Among the records below, find the line that has "have hmissed := allStale_iff.mpr hall"; from there, give the lines again exactly, and stop after the line that has "ht, hwatched, not_lt.mpr".

(Stored records)
*** Block opens ***
/-- The paths of the bridges and of the hub lie below that of the always-on controller. -/
theorem pathNo_lt {p : HbPath} (hp : p ≠ .alwaysOn) : pathNo p < 5 := by
  cases p with
  | bridge peer => exact Nat.lt_of_lt_of_le peer.isLt (by omega)
  | hub => decide
  | alwaysOn => exact absurd rfl hp

/-- A controller is missed when no path but its own hears of it (R454). -/
theorem allStale_iff : (([0, 1, 2, 3, 4].filter fun q => q ≠ d).all fun q => stale s d q) = true ↔
    ∀ q, q < 5 → q ≠ d → stale s d q = true := by
  have hmem (q : Nat) : q ∈ [0, 1, 2, 3, 4] ↔ q < 5 := by
    simp only [List.mem_cons, List.not_mem_nil, or_false]
    omega
  simp only [List.all_eq_true, List.mem_filter, hmem, decide_eq_true_eq, and_imp]

end

/-- Settles O55: a heartbeat by its path, a loss by its cause and its limit. -/
theorem lossesAreDeclaredAndTaken : Obligations.LossesAreDeclaredAndTaken := by
  refine ⟨fun d p s => ?heartbeats, fun d s => ?losses⟩
  case heartbeats =>
    intro s1
    refine ⟨fun hp x => ?_, ?_⟩
    · simp only [exec, execHeartbeat, pathNo_lt hp, if_true, s1]
      rfl
    · rintro rfl
      exact ⟨rfl, rfl⟩
  case losses =>
    intro losing fresh
    have hdeclare (hfresh : fresh) (n : Nat) : declare s d n = losing n :=
      declare_fresh hfresh.1 hfresh.2.1 hfresh.2.2.1 hfresh.2.2.2
    refine ⟨fun hfresh hstale => ?silent, fun hstale => ?heard, fun p hp hfresh hwatched hstale hall => ?missed,
      fun p q hp hq hqd hstale => ?heardElsewhere, fun hwatched => ?watchdog, fun t ht hwatched => ⟨fun hearly => ?waits,
      fun hfresh hlate => ?restart⟩, fun hphase => ⟨fun hearly => ?releases, fun hlate hrejoin => ?rejoins,
      fun hfresh hlate hrejoin => ?overrun⟩,
      fun hpor hrun hrole => ⟨fun c m hc => ?taken, fun hnone => ?memory, fun hnone => ?nothing⟩⟩
    case silent =>
      obtain ⟨hpor, hrun, hrole, hnone⟩ := hfresh
      refine (congrArg Host.Outcome.next (if_pos (rfl : pathNo .alwaysOn = 5))).trans (congrArg Host.Outcome.next ?_)
      rw [if_pos hstale]
      exact declare_fresh hpor hrun hrole hnone
    case heard =>
      refine (congrArg Host.Outcome.next (if_pos (rfl : pathNo .alwaysOn = 5))).trans (congrArg Host.Outcome.next ?_)
      rw [if_neg (by rw [hstale]; exact Bool.false_ne_true)]
    case missed =>
      have hown : ¬pathNo p = 5 := (pathNo_lt hp).ne
      have hmissed := allStale_iff.mpr hall
      simp only [exec, execHeartbeatMiss, hown, if_false]
      rw [if_pos ⟨hwatched, by rw [hstale]; rfl, hmissed⟩, hdeclare hfresh]
    case heardElsewhere =>
      have hown : ¬pathNo p = 5 := (pathNo_lt hp).ne
      simp only [exec, execHeartbeatMiss, hown, if_false]
      rw [if_neg]
      rintro ⟨-, -, hall⟩
      have hmissed := allStale_iff.mp hall q hq hqd
      rw [hstale] at hmissed
      exact Bool.false_ne_true hmissed
    case watchdog =>
      exact congrArg Host.Outcome.next (if_pos hwatched)
    case waits =>
      simp only [exec, execWatchdogRestartTimeout, ht, hearly, or_true, if_true]
    case restart =>
      simp only [exec, execWatchdogRestartTimeout, ht, hwatched, not_lt.mpr hlate, Bool.not_true, Bool.false_eq_true, or_self, if_false,
        hdeclare hfresh]
    case releases =>
      simp only [exec, execReleaseSequenceOverrun, hearly, or_true, if_true]
    case rejoins =>
      simp only [exec, execReleaseSequenceOverrun, hphase, hrejoin, not_le.mpr hlate, ne_eq, not_true_eq_false, or_self, if_false, if_true]
    case overrun =>
      simp only [exec, execReleaseSequenceOverrun, hphase, hrejoin, not_le.mpr hlate, ne_eq, not_true_eq_false, Bool.false_eq_true,
        or_self, if_false, hdeclare hfresh]
    case taken =>
      simp only [exec, execDieLoss, hpor, hrun, hc, not_lt.mpr hrole, Bool.false_eq_true, or_self, if_false]
    case memory =>
      simp only [exec, execDieLoss, hpor, hrun, hnone, not_lt.mpr hrole, Bool.false_eq_true, or_self, if_false, if_true]
    case nothing =>
      simp only [exec, execDieLoss, hpor, hrun, hnone, not_lt.mpr hrole, Bool.false_eq_true, or_self, if_false]

/-- The job that an update leaves is the update of the job that stood there. -/
theorem tget_updJob {s : State} {n : Nat} {f : Job → Job} {x : Job} (h : tget (updJob s n f).jobs n = some x) :
    ∃ y, tget s.jobs n = some y ∧ x = f y := by
  cases hy : tget s.jobs n with
  | none =>
    simp only [updJob, hy] at h
    cases h
  | some y =>
    rw [updJob_some hy] at h
    exact ⟨y, rfl, (Option.some.inj ((tget_tset_self _ _ _).symm.trans h)).symm⟩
*** Block closes ***
Answer to this task:
      have hmissed := allStale_iff.mpr hall
      simp only [exec, execHeartbeatMiss, hown, if_false]
      rw [if_pos ⟨hwatched, by rw [hstale]; rfl, hmissed⟩, hdeclare hfresh]
    case heardElsewhere =>
      have hown : ¬pathNo p = 5 := (pathNo_lt hp).ne
      simp only [exec, execHeartbeatMiss, hown, if_false]
      rw [if_neg]
      rintro ⟨-, -, hall⟩
      have hmissed := allStale_iff.mp hall q hq hqd
      rw [hstale] at hmissed
      exact Bool.false_ne_true hmissed
    case watchdog =>
      exact congrArg Host.Outcome.next (if_pos hwatched)
    case waits =>
      simp only [exec, execWatchdogRestartTimeout, ht, hearly, or_true, if_true]
    case restart =>
      simp only [exec, execWatchdogRestartTimeout, ht, hwatched, not_lt.mpr hlate, Bool.not_true, Bool.false_eq_true, or_self, if_false,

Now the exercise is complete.